By way of summary of the above, attack paths are defined at a granular level consisting of a graph of individual techniques utilised by an attacker to achieve their attack. Techniques are attributed to tactics (generalisations of techniques) and techniques within a tactic are conceivably interchangeable. Embodiments of the invention involve the pre-definition of a "graph of tactics" (a generalisation of attack paths) employed to exploit a vulnerability or otherwise effect an attack. A correlation database of techniques to tactics is used to categorise individual techniques to tactics (e.g. event information indicative of a technique can be used). Over time, paths between individual techniques to constitute attacks according to the tactics graph are analysed to identify high-frequency paths constituting most prolific, common or frequent attacks. Those high-frequency paths are then converted to attack graphs for inclusion in an attack graph detection tool. Mitigative measures are then deployed via the tool for each defined attack path, each measure corresponding to those identified prolific paths so achieving the benefit of: focusing mitigation measures on the most serious attack path; providing ready-made mitigation approach and attack paths for systems having similar configurations; and reducing a number of mitigations deployed to an attacked system.
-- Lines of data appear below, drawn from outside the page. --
-- ==== Sys2Proof/Tests/Slice0.lean ====
section
/-! SUPPORT. Tests on fixed values, and witnesses for the hypotheses of the statements. Expected values are those of
spec/95_test_vectors.md (the vector is named at each test) or are written out from the rules by hand. -/

namespace Sys2Proof.Tests

open Sys2Proof Sys2Proof.Machine

/-- The state after a step, if there is one. -/
def after : Host.Outcome State Fault Refusal → Option State
  | .next t => some t
  | .fault _ => none
  | .refused _ => none

/-- The reason a step is refused, if it is. -/
def refusal : Host.Outcome State Fault Refusal → Option Refusal
  | .next _ => none
  | .fault _ => none
  | .refused ρ => some ρ

/-- Reset, with the operation in flight. -/
def busyWith (o : Operation) : State := { State.reset with phase := .busy o }

/-- Reset, with the command presented. -/
def presented (op : OpCode) (a b : Word64) : State := { State.reset with host := [⟨0, ⟨op, a, b⟩⟩] }

/-- Reset, with the fetch of `op` pending and about to be answered with `r`. -/
def answered (op : ReadOp) (r : Frame) : State :=
  { State.reset with phase := .waitFetch op, acquirer := [.answer 0 r] }

/-- The four response ports after a step. -/
def ports (o : Host.Outcome State Fault Refusal) :
    Option (Option Word64 × Option Word64 × Option FaultSet × Option Bool) :=
  (after o).map fun t => (t.rspX, t.rspY, t.rspFlags, t.rspNodev)

/-! ### Decoding: words written out from R33, R34 -/

theorem test_decode_family_word :
    decodeCommand ⟨0b000#3, 0xFFFFFFFF0FA00A00#64, 0x123#64⟩ = .decode 0x0FA00A00#32 := by decide

theorem test_rdtc_word : decodeCommand ⟨0b001#3, 5#64, 7#64⟩ = .rdtc := by decide
theorem test_rdcj_word : decodeCommand ⟨0b010#3, 5#64, 7#64⟩ = .rdcj := by decide
theorem test_rdf_word : decodeCommand ⟨0b011#3, 5#64, 7#64⟩ = .rdf := by decide
theorem test_rdflt_word : decodeCommand ⟨0b100#3, 5#64, 7#64⟩ = .rdflt := by decide
theorem test_rdraw_word : decodeCommand ⟨0b101#3, 5#64, 7#64⟩ = .rdraw := by decide
theorem test_reserved_word : decodeCommand ⟨0b111#3, 5#64, 7#64⟩ = .reserved := by decide

/-- Cold junction on `a`, thermocouple on `b` (R34). -/
theorem test_linearize_word : decodeCommand ⟨0b110#3, 5#64, 7#64⟩ = .linearize 5#64 7#64 := by decide

/-- Bits 7 to 3 of the first byte are no wires (mask `0x7` of the table). -/
theorem test_table_word_mask : decodeTableWord 8 0xF9 = some .rdtc := by decide

theorem test_table_word_too_long : decodeTableWord 200 (2 ^ 136) = none := by decide

/-- A word that is no command is rejected by name. -/
theorem test_reject_by_name : commandOfBits 200 (2 ^ 136) = .error .beyondCommand := by rfl

/-! ### WellFormed: one ill-formed term for each check -/

theorem test_illformed_reserved : Instr.reserved.wellFormed = false := by decide

theorem test_illformed_infinite_cj :
    (Instr.linearize 0x7FF0000000000000#64 0#64).wellFormed = false := by decide

theorem test_illformed_infinite_tc :
    (Instr.linearize 0#64 0xFFF0000000000000#64).wellFormed = false := by decide

/-- `t = -2^160`: the exact result is near `-10^371`, beyond `2^1024` (R73). -/
theorem test_illformed_huge_result :
    (Instr.linearize 0#64 0xC9F0000000000000#64).wellFormed = false := by decide +kernel

theorem test_wellformed_nan_operand :
    (Instr.linearize 0x7FF8000000000000#64 0x406F400000000000#64).wellFormed = true := by decide

/-! ### DECODE -/

/-- V-D18, the source's scenario, as one step of program P1. -/
theorem test_decode_scenario :
    ports (step (busyWith (.decode 0x0FA00A00#32))) =
      some (some 0x406F400000000000#64, some 0x4024000000000000#64, some 0#3, some false) := by decide

/-- V-D23: the all-ones frame is three faults, not NO_DEVICE; the cold junction is -1/16. -/
theorem test_decode_all_ones :
    ports (exec (.decode 0xFFFFFFFF#32) State.reset) =
      some (some 0x7FF8000000000000#64, some 0xBFB0000000000000#64, some 7#3, some false) := by decide

/-! ### The read operations -/

/-- P3 line 1: RDRAW asks for one frame. -/
theorem test_rdraw_requests :
    after (step (busyWith .rdraw)) = some { State.reset with phase := .waitFetch .rdraw } := by decide

/-- V-R2: RDRAW gives 0 for a fault frame. -/
theorem test_rdraw_fault_frame :
    ports (step (answered .rdraw 0x0FA00A01#32)) = some (some 0#64, none, none, none) := by decide

/-- V-R9. -/
theorem test_rdtc_most_negative :
    ports (step (answered .rdtc 0x80000000#32)) = some (some 0xC0A0000000000000#64, none, none, none) := by decide

/-- V-R2: the cold junction survives an open circuit. -/
theorem test_rdcj_fault_frame :
    ports (step (answered .rdcj 0x0FA00A01#32)) = some (some 0x4024000000000000#64, none, none, none) := by decide

/-- V-R7: 32.45 needs rounding. -/
theorem test_rdf_rounds :
    ports (step (answered .rdf 0x00040000#32)) = some (some 0x404039999999999A#64, none, none, none) := by decide

/-- V-C9: the first count where three roundings would differ from one. -/
theorem test_ctof_one_rounding :
    enc (ctoF rnd (.val (mkRat (-4621) 4))) = some 0xC09FFDCCCCCCCCCD#64 := by decide

/-- V-R10. -/
theorem test_rdflt_short_to_vcc :
    ports (step (answered .rdflt 0x0FA10A04#32)) = some (none, none, some 0b100#3, none) := by decide

/-! ### LINEARIZE -/

/-- V-L12, program P1 line 2. -/
theorem test_linearize_scenario :
    ports (step (busyWith (.linearize 0x4024000000000000#64 0x406F400000000000#64))) =
      some (some 0x406FBDCEF8457AD6#64, none, none, none) := by decide

/-- V-L15: `Vtotal` exactly 20.644 takes HI. -/
theorem test_linearize_at_threshold :
    ports (exec (.linearize 0x40B5380000000000#64 0x4081E00000000000#64) State.reset) =
      some (some 0x407F3F28708EFEC3#64, none, none, none) := by decide

/-- V-L17: far below the table, a finite number. -/
theorem test_linearize_far_below :
    ports (exec (.linearize 0x405FFC0000000000#64 0xC0A0000000000000#64) State.reset) =
      some (some 0xC26F1AE9E2ABA841#64, none, none, none) := by decide

/-- R73: an infinity, and an infinity beside a `Fault` (log entry 10). -/
theorem test_infinity_refused :
    refusal (exec (.linearize 0#64 0xFFF0000000000000#64) State.reset) = some .infiniteOperand ∧
      refusal (exec (.linearize 0x7FF0000000000000#64 0x7FF8000000000000#64) State.reset) = some .infiniteOperand := by
  decide

/-- U1: refused by the step that would accept it, so a reset on the step after hides nothing. -/
theorem test_reserved_refused :
    refusal (step (presented 7#3 1#64 2#64)) = some .reservedOperationCode ∧
      runN 2 { presented 7#3 1#64 2#64 with rst := [false, true] } = none := by decide

/-- The same by the table word. -/
theorem test_reserved_word_refused :
    refusal (step (State.reset.withFetchWord 8 7)) = some .reservedOperationCode := by decide

/-! ### The machine -/

/-- The host's two questions, on the row of LINEARIZE: the very next step after reset executes the word. -/
theorem test_fetch_word_runs :
    ports (step (State.reset.withFetchWord 8 6)) = some (some 0#64, none, none, none) := by decide

/-- P6: a DECODE presented while RDTC waits for ever is not accepted; after reset it is, and the late frame of the
abandoned fetch is gone. -/
theorem test_hang_reset_accept :
    runN 4 { State.reset with
      phase := .waitFetch .rdtc
      host := [⟨0, ⟨0#3, 0x0FA00A00#64, 0#64⟩⟩]
      acquirer := [.answer 9 0x0FA00A01#32]
      rst := [false, true] } =
    some ([.reading { tc := .val 250, cj := .val 10, flags := 0#3 } false],
      { State.reset with
        rsp := some (.reading { tc := .val 250, cj := .val 10, flags := 0#3 } false) }) := by decide

/-- R116: `cmd_valid` is 0 in the last step of `WaitFetch`, rises with `Idle`, and the command is accepted in the first
step in `Idle`. -/
theorem test_present_as_wait_ends :
    ({ answered .rdtc 0x0FA00A00#32 with host := [⟨1, ⟨1#3, 0#64, 0#64⟩⟩] } : State).cmdValid = false ∧
      (after (step { answered .rdtc 0x0FA00A00#32 with host := [⟨1, ⟨1#3, 0#64, 0#64⟩⟩] })).map
        (fun t => (t.cmdReady, t.cmdValid)) = some (true, true) ∧
      (runN 2 { answered .rdtc 0x0FA00A00#32 with host := [⟨1, ⟨1#3, 0#64, 0#64⟩⟩] }).map (·.2.phase) =
        some (.busy .rdtc) := by decide

/-! ### Witnesses for the hypotheses of the statements -/

/-- A bit list of 32 (FrameBytesAndBitsArriveMostSignificantFirst). -/
theorem witness_serial_length : (List.replicate 32 true).length = 32 ∧ 31 < 32 := by decide

/-- Ignored bits (IgnoredOperandBitsChangeNothing): equal low halves with different high halves; a code that is
neither 0 nor 6. -/
theorem witness_ignored_bits :
    (0xFFFFFFFF00000001#64).setWidth 32 = (0x0000000000000001#64).setWidth 32 ∧
      (1#3 : OpCode) ≠ 0#3 ∧ (1#3 : OpCode) ≠ 6#3 := by decide

/-- `dec` gives the sentinel, a value and a zero (TemperatureEncodingInvertsDecoding); `enc` gives words. -/
theorem witness_dec_enc :
    dec 0xFFF0000000000001#64 = some .fault ∧ dec 0x406F400000000000#64 = some (.val 250) ∧
      dec 0x8000000000000000#64 = some (.val 0) ∧ enc (.val 250) = some 0x406F400000000000#64 := by decide

/-- A 14-bit field with its top bit set in a 32-bit word (SignExtensionDoesNotDependOnTheWorkingWidth). -/
theorem witness_sign_extension :
    0 < 14 ∧ 14 ≤ 32 ∧ 8192 < 2 ^ 14 ∧ signExtend 14 32 8192 = -8192 ∧ signExtend 14 14 8192 = -8192 := by decide

/-- Bit 16 against bits 2 to 0, both ways (FaultBitsAloneInvalidateTheThermocouple). -/
theorem witness_bit16 :
    (0x00010000#32).getLsbD 16 = true ∧ (0x00010000#32).extractLsb' 0 3 = 0#3 ∧
      (0x00000001#32).getLsbD 16 = false ∧ (0x00000001#32).extractLsb' 0 3 ≠ 0#3 := by decide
Insofar as embodiments of the invention described are implementable, at least in part, using a software-controlled programmable processing device, such as a microprocessor, digital signal processor or other processing device, data processing apparatus or system, it will be appreciated that a computer program for configuring a programmable device, apparatus or system to implement the foregoing described methods is envisaged as an aspect of the present invention. The computer program may be embodied as source code or undergo compilation for implementation on a processing device, apparatus or system or may be embodied as object code, for example.

Suitably, the computer program is stored on a carrier medium in machine or device readable form, for example in solid-state memory, magnetic memory such as disk or tape, optically or magneto-optically readable memory such as compact disk or digital versatile disk etc., and the processing device utilises the program or a part thereof to configure it for operation. The computer program may be supplied from a remote source embodied in a communications medium such as an electronic signal, radio frequency carrier wave or optical carrier wave. Such carrier media are also envisaged as aspects of the present invention.

It will be understood by those skilled in the art that, although the present invention has been described in relation to the above described example embodiments, the invention is not limited thereto and that there are many possible variations and modifications which fall within the scope of the invention.

The scope of the present invention includes any novel features or combination of features disclosed herein. The applicant hereby gives notice that new claims may be formulated to such features or combination of features during prosecution of this application or of any such further applications derived therefrom. In particular, with reference to the appended claims, features from dependent claims may be combined with those of the independent claims and features from respective independent claims may be combined in any appropriate manner and not merely in the specific combinations enumerated in the claims.